No, you're correct GB. If the wall was below the beam it would have to be strapped to the beam or have its own beam which would be wasteful. One problem with a cripple wall below the beam would be that it would not be able to resist the perpendicular loading that a garage door opener would impose, at least not as well as the beam itself could.

Bill


----------



## Francis Vineyard

For those of us that are now past the 2006 IRC, didn't we have a good time with this design?







Francis


----------



## GBrackins

in my area due to being in a 110 mph basic wind speed hurricane prone region garages are typically framed using the Engineered Wood Association's Wood Portal Frame using a continuous header at the top of the wall from side wall to side wall (with continuous plate above and below header), and of course some metal strapping, wood structural panel sheathing and lots of 8d nails. typically there is a smaller header above the actual garage doors to support the cripple wall and provide for attachment of overhead garage door.


----------



## DRP

The problem with a cripple wall of any height on top of a beam, like in Francis' picture, is that the beam under load is not laterally restrained. If the beam is up tight to the floor diaphragm it cannot buckle out of plane. With a cripple wall between the beam top and the load above the beam wants to bow outward as well as deflecting down under load.


----------



## TimNY

Trying to figure out Francis' reference to the 2006 IRC... do subsequent editions of the IRC require that beams be at the top of the wall?  What section?

I definitely understand what DRP is saying...

Once your garage door span is over 8 feet.. and you are building a "cripple wall" below the beam... what do you think about R602.7.2?

Tim


----------



## Francis Vineyard

Hi TimNY, for years the header was below the pony wall until as DRP aptly wrote then APA revisit the method after the '09 code change was approved to prescribed the header at the top.

Link courtesy of DRP in more words: Drop Header Design Guide



Link courtesty of APA and Southern Pine Council Help Desk can put it back where it was: APA Form J740





Francis


----------



## incognito

Durant,

Much ado about nada. Either works.


----------



## Durant

It's a standard two car opening, around 16'3" I think.  I'm home, saturday morning.  Good Sabbath  

The strap requirement could be a problem with the narrow walls.  Don't see how the strap on the inside would reach the header and still work thru the cripple.  This might be a good project for an engineer to check out.  How would the cripple wall below the beam effect the PFH or PFG methods: Portal frame with hold-downs, Figures R602.10.3.3/R602.10.3.4 in 2009 IRC ?

It is clear as mud, but it covers the ground and the confusion makes me head go round.  

I see 6 of one and half-dozen of the other.  We don't seem to have a consensus.


----------



## DRP

I wouldn't say that off the cuff. When a joist or beam exceeds a breadth to depth ratio we require blocking or bridging, lateral restraint, to prevent rotation or lateral displacement.
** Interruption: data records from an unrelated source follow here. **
/-- The place of a request in the program order of its agent: that of its command, else its own. -/
def Req.place (r : Req) (id : Nat) : Nat :=
  match r.kind with
  | .fpost | .wpost | .cpySrc | .cpyDst | .ratm | .chain | .copySrc | .copyDst | .bind => r.cmd
  | .code | .header | .record | .list | .completion => id

/-- A far request that has not been performed. -/
def Req.open_ (r : Req) : Bool := !r.zero && (r.untranslated || r.st == .routed)

/-- Whether request `i` comes before `j`: in issue order, the reads of a command before its writes, and in address
order within one command (R163). -/
def Req.before (r q : Req) (i j : Nat) : Bool :=
  r.place i < q.place j ||
    (r.place i == q.place j && ((!r.write && q.write) || (r.write == q.write && r.va < q.va)))

/-- The link a request to a module address takes: one of its module's mask, by the fixed hash (R34, R187). -/
def linkOf (s : State) (m a : Nat) : Option Nat :=
  match s.mrtLive.find? (fun e => e.1 < 16 && bits e.2.toNat 0 1 == 1 && bits e.2.toNat 56 8 == m) with
  | none => none
  | some e => match (List.range 48).filter (fun n => e.2.getLsbD (n + 8)) with
    | [] => none
    | [n] => some n
    | ns => ns[Config.linkHash a % ns.length]?

/-- Whether a request has all arrived at its module (R190, R202). -/
def Req.arrived (r : Req) : Bool := r.st == .routed && r.leg == .there

/-- Whether the response to a request has come back (R190). -/
def Req.answered (r : Req) : Bool := r.st == .returned && (r.zero || r.leg == .back)

/-- Whether an earlier request of its agent to the SQ page of a request, not one of `own`, is open (R40, R163). -/
def sqBehind (s : State) (own : List Nat) (id : Nat) (r : Req) : Bool :=
  r.sq && s.reqs.any (fun e => e.2.open_ && e.2.before r e.1 id && e.2.job == r.job &&
    e.2.va / 2 ^ pageBits r.level == r.va / 2 ^ pageBits r.level && !own.contains e.1 &&
    (reqThread s r).isSome && reqThread s e.2 == reqThread s r)

/-- A request to an SQ page waits while an earlier one of its agent to the page is open (R40, R163). -/
def sqBlocked (s : State) (id : Nat) (r : Req) : Bool := sqBehind s [] id r

/-! ### Reads, writes and atomics at the module -/

/-- READ_REQUEST: data or poison; a read that arrived at a revoked extent answers with poison and status revoked (R33,
R190, R202). -/
def execReadRequest (id : Nat) (s : State) : Result :=
  match s.reqs.find id with
  | none => .next s
  | some r =>
    if !r.arrived || sqBlocked s id r then .next s
    else
      let data := if r.revoked then List.replicate r.len 0 else (moduleRead s r.module r.maddr r.len).1
      let psn := if r.revoked then List.replicate r.len true else modulePoisonBits s r.module r.maddr r.len
      match r.kind with
      | .fpost | .code | .bind | .header | .record | .list | .cpySrc =>
        .next (setReq s id { r with st := .returned, data, psn })
      | .copySrc =>
        if (cmdReqs s r.cmd).any (fun e => e.2.untranslated) then .next s
        else .next (setReq s id { r with st := .returned, data, psn })
      | .wpost | .cpyDst | .copyDst | .ratm | .chain | .completion => .next s

/-- A read response has come back: a revoked fetch has faulted, and the source bytes of a copy are here (R24, R202, R334,
R366). -/
def readBack (s : State) (id : Nat) (r : Req) : State :=
  let bs := r.data.zip r.psn
  match r.kind with
  | .code | .bind | .header | .record | .list =>
    setReq s id (if r.revoked then { r with leg := .back, st := .faulted, fkind := 4 } else { r with leg := .back })
  | .cpySrc => (match s.cmds.find r.cmd with
    | some c =>
      let s := if r.revoked then deliverFault (noteTag s c.unit c.tag 0 0 false true) c 2 4 r.va else s
      fillBuf s id r bs
    | none => dropReq s id)
  | .copySrc => if r.revoked then failCopy s r.cmd else fillBuf s id r bs
  | .fpost | .wpost | .cpyDst | .copyDst | .ratm | .chain | .completion => setReq s id { r with leg := .back }

/-- Perform one write at its module: one that arrived at a revoked extent is dropped (R202). -/
def performWrite (s : State) (id : Nat) (r : Req) : State :=
  if sqBlocked s id r then s
  else if r.revoked then setReq s id { r with st := .returned }
  else moduleCells (setReq s id { r with st := .returned }) r.module r.maddr r.cells

/-- The bytes of a copy command's destination request, from its source (R366). -/
def copyCells (c : Cmd) (r : Req) : List (Byte × Byte × Bool) :=
  (List.range r.len).map (fun j =>
    let x := c.buf.look (0, false) (c.srcCoord.toNat + (r.va + j - c.dstCoord.toNat))
    (x.1, 0xFF, x.2))

/-- Requests of one packet: writes of one command and kind in one 2 KiB block, in address order (R386). -/
def packetOf (s : State) (r : Req) (p : Req → Bool) : FMap Req :=
  (reqsOf s r.cmd (fun q => p q && q.kind == r.kind && !q.zero && q.va / 2048 == r.va / 2048)).mergeSort
    (fun a b => a.2.va ≤ b.2.va)

/-- WRITE_PACKET: the bytes of the packet are performed (R190, R386); a copy command of a list is performed whole or
not at all (R366). -/
def execWritePacket (id : Nat) (s : State) : Result :=
  match s.reqs.find id with
  | none => .next s
  | some r =>
    if !r.arrived then .next s
    else match r.kind with
      | .completion => .next (performWrite s id r)
      | .wpost | .cpyDst => .next ((packetOf s r Req.arrived).foldl (fun s e => performWrite s e.1 e.2) s)
      | .copyDst => (match s.cmds.find r.cmd with
        | none => .next (dropReq s id)
        | some c =>
          let rs := cmdReqs s r.cmd
          if rs.any (fun e => e.2.kind == .copySrc || !e.2.arrived || sqBehind s (rs.map (·.1)) e.1 e.2) then .next s
          else if rs.any (fun e => e.2.revoked) then .next (failCopy s r.cmd)
          else .next (rs.foldl (fun s e =>
            moduleCells (setReq s e.1 { e.2 with st := .returned }) e.2.module e.2.maddr (copyCells c e.2)) s))
      | .fpost | .cpySrc | .ratm | .chain | .code | .bind | .header | .record | .list | .copySrc => .next s

/-- One acknowledged write counts toward its tag (R89, R202). -/
def ackWrite (s : State) (id : Nat) (r : Req) : State :=
  match s.cmds.find r.cmd with
  | none => dropReq s id
  | some c =>
    let s := dropReq s id
    if r.kind == .copyDst then s
    else if r.revoked then deliverFault (noteTag s c.unit c.tag 0 0 false true) c r.kind.faultKind 4 r.va
    else noteTag s c.unit c.tag r.len 0 (r.psn.contains true) false

/-- WRITE_ACK_RECEIVE: the packet's bytes are counted, and its command may complete (R89). -/
def execWriteAckReceive (id : Nat) (s : State) : Result :=
  match s.reqs.find id with
  | none => .next s
  | some r =>
    if !r.answered then .next s
    else if r.kind == .completion then
      .next ((dropReq s id).onLaunch r.cmd (fun l => { l with written := 2 }))
    else if !r.zero && (r.kind == .wpost || r.kind == .cpyDst || r.kind == .copyDst) then
      .next (settleCmd ((packetOf s r Req.answered).foldl (fun s e => ackWrite s e.1 e.2) s) r.cmd)
    else .next s

/-- Whether an atomic to the same word whose first flit arrived earlier has not been performed (R202, R337). -/
def atomicBehind (s : State) (r : Req) : Bool :=
  s.reqs.any (fun e => e.2.kind == .ratm && e.2.st == .routed && (e.2.leg == .begun || e.2.leg == .there) &&
    e.2.module == r.module && e.2.maddr / 8 == r.maddr / 8 && e.2.came < r.came)

/-- ATOMIC_REQUEST: in arrival order, single-copy atomic; a poisoned word is left as it is (R337, R256). -/
def execAtomicRequest (id : Nat) (s : State) : Result :=
  match s.reqs.find id with
  | none => .next s
  | some r =>
    if r.kind != .ratm || !r.arrived || sqBlocked s id r || atomicBehind s r then .next s
    else match s.cmds.find r.cmd, atomDecision s r.module r.maddr r.len with
      | none, _ => .next (dropReq s id)
      | some _, none => .next s
      | some c, some s =>
        let old := moduleRead s r.module r.maddr r.len
        let back (s : State) (psn revoked : Bool) : State :=
          setReq s id { r with st := .returned, data := old.1, psn := List.replicate r.len psn, revoked }
        if r.revoked then .next (back s true true)
        else if old.2 then .next (back s true false)
        else if c.op == 0xC then .next (back s false false)
        else
          let w := 2 ^ (8 * r.len)
          let new := atomicOp (8 * r.len) c.op (numOfBytes old.1) (c.operand.toNat % w) (c.compare.toNat % w)
          .next (back (moduleWrite s r.module r.maddr (bytesOfNum r.len new) false) false false)

/-! ### Chains (R201, R202) -/

/-- Formats of a reduce chain (R199). -/
def chainFp (f : Nat) : FpFmt := if f == 5 then bf16 else if f == 6 then fp16 else fp32

/-- Elements of an operand, as FP32 codes (R143). -/
def chainRead (f : Nat) (bs : List Byte) : List Word32 :=
  let n := tensorBits f / 8
  (List.range (bs.length / n)).map (fun j =>
    BitVec.ofNat 32 (toFloat fp32 .rne ((chainFp f).val (numOfBytes ((bs.drop (n * j)).take n)))).1)

/-- The running sum after one more operand: FP32, RNE, subnormals kept (R143). -/
def chainAdd (sum op : List Word32) : List Word32 :=
  if sum.isEmpty then op
  else (sum.zip op).map (fun p => BitVec.ofNat 32 (fp32.arith .rne false [p.1.toNat, p.2.toNat] (opAdd .rne)).1)

/-- The sum narrowed to the destination format (R143, R139). -/
def chainNarrow (f : Nat) (sum : List Word32) : List Byte :=
  sum.flatMap (fun w => bytesOfNum (tensorBits f / 8) (toFloat (chainFp f) .rne (fp32.val w.toNat)).1)

/-- `n` bytes of a fill: byte i is byte i mod 8 of the pattern. -/
def fillBytes (pat : Word64) (n : Nat) : List Byte :=
  (List.range n).map (fun i => BitVec.ofNat 8 (bits pat.toNat (8 * (i % 8)) 8))

/-- Whether a request of a chain waits for an earlier access of its thread to an SQ page. -/
def chainBlocked (s : State) (id : Nat) : Bool :=
  (cmdReqs s id).any (fun e => e.2.sq && s.reqs.any (fun q => q.2.open_ && q.2.place q.1 < id && q.2.job == e.2.job &&
    q.2.va / 2 ^ pageBits e.2.level == e.2.va / 2 ^ pageBits e.2.level && reqThread s q.2 == reqThread s e.2))

/-- A hop finds its operand revoked: FLT, and EXTENT-REVOKED once (R202). -/
def chainRevoked (s : State) (c : Cmd) (va : Nat) : State := if c.flt then s else deliverFault s c 5 4 va

/-- CHAIN_HOP of command `id`: the first remaining entry is acted on (R201). `size` counts destination bytes. -/
def execChainHop (id : Nat) (s : State) : Result :=
  match s.cmds.find id with
  | none => .next s
  | some c =>
    let rs := cmdReqs s id
    if !(c.kind == .mred || c.kind == .mfill) || c.leg != .there || rs.any (fun e => e.2.st != .routed) ||
        chainBlocked s id then .next s
    else match c.hops[c.hop]? with
      | none => .next s
      | some (va, dst) =>
        let mine := (rs.filter (fun e => e.2.dest == c.hop)).mergeSort (fun a b => a.2.va ≤ b.2.va)
        let turn := if c.kind != .mred then some s
          else mine.foldl (fun r e => r.bind (fun s => atomDecision s e.2.module e.2.maddr e.2.len)) (some s)
        match turn with
        | none => .next s
        | some s =>
        let bad := mine.any (fun e => e.2.revoked || (c.hop != 0 && moduleRevokes s e.2.module e.2.maddr))
        let at_ := match mine with | e :: _ => (e.2.module, e.2.maddr) | [] => c.lastHop
        let c1 := { c with hop := c.hop + 1, flt := c.flt || bad, lastHop := at_ }
        let s := if bad then chainRevoked s c va else s
        let s := { s with reqs := s.reqs.filter (fun e => !(e.2.cmd == id && e.2.dest == c.hop)) }
        let keep (s : State) (c : Cmd) : Result := .next { s with cmds := s.cmds.put id c }
        if dst then
          let bs := if c.kind == .mfill then fillBytes c.pat (bits c.chain.toNat 32 16 * 4)
            else chainNarrow (bits c.chain.toNat 14 6) c.words
          if bad then keep s c1
          else keep (mine.foldl (fun s e => moduleWrite s e.2.module e.2.maddr ((bs.drop (e.2.va - va)).take e.2.len)
              (c.kind == .mred && c.psn)) s)
            { c1 with size := c.size + bs.length }
        else
          let bs := mine.flatMap (fun e =>
            if bad then List.replicate e.2.len 0 else (moduleRead s e.2.module e.2.maddr e.2.len).1)
          let psn := bad || mine.any (fun e => (moduleRead s e.2.module e.2.maddr e.2.len).2)
          keep s { c1 with words := chainAdd c.words (chainRead (bits c.chain.toNat 8 6) bs), psn := c.psn || psn }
This is touched on in R502.7 for floors but the reference and thinking comes from the NDS, section 4.4.1 "Stability of bending members". We normally build with the top edge of beams continuously braced by a diaphragm and blocking as needed to restrain deep beams. With a dropped header there can be a situation where neither edge is really laterally braced. As the depth to breadth grows and the span lengthens it can cause problems.

A human scale thought exercise went through my head, it might help. A 1x8x10' standing upright on its edge is strong enough to support a 200lb man at midspan. Secure both ends of the beam by nailing to some framing and sling a rope over that 1x8 beam in the middle. Put your foot in the loop at the bottom of the rope and step up to load the beam. Did it simply deflect vertically or did it bow out of plane and put you on the floor? Now do it again but run a perpendicular strut to stabilize the middle of the beam in plane.

Then, think about what can happen as a cripple wall on top of a beam goes out of vertical.  At vertical all load is delivered to the beam vertically. As the cripple wall slopes out of plumb the load becomes a combination of vertical and horizontal. A slightly out of plumb condition delivers most of the load to the beam vertically and a slight horizontal thrust to the beam. The beam deflects laterally in response to that lateral thrust and the wall tips a bit more, causing a greater horizontal thrust, bending the beam out of plane more, etc. It can be like a ponding problem, a self feeding loop.

Those are good links from Francis. For further reading, if you have a copy of the AISC manual handy flip to the beginning of the beam tables, there again you will find "lateral support of beams" and an explanation that the beam span tables depend on the designer providing lateral support at given intervals to yield the capacities in the tables.


----------



## Daddy-0-

Also, if you have too much tall infill framing you get into some horizontal wind loading issues especially with a side load garage where it is on the gable end.


----------



## Durant

Francis,

I downloaded the APA J740 and it is a big help for cripple wall over the header.  Does not show show cripple wall below the header.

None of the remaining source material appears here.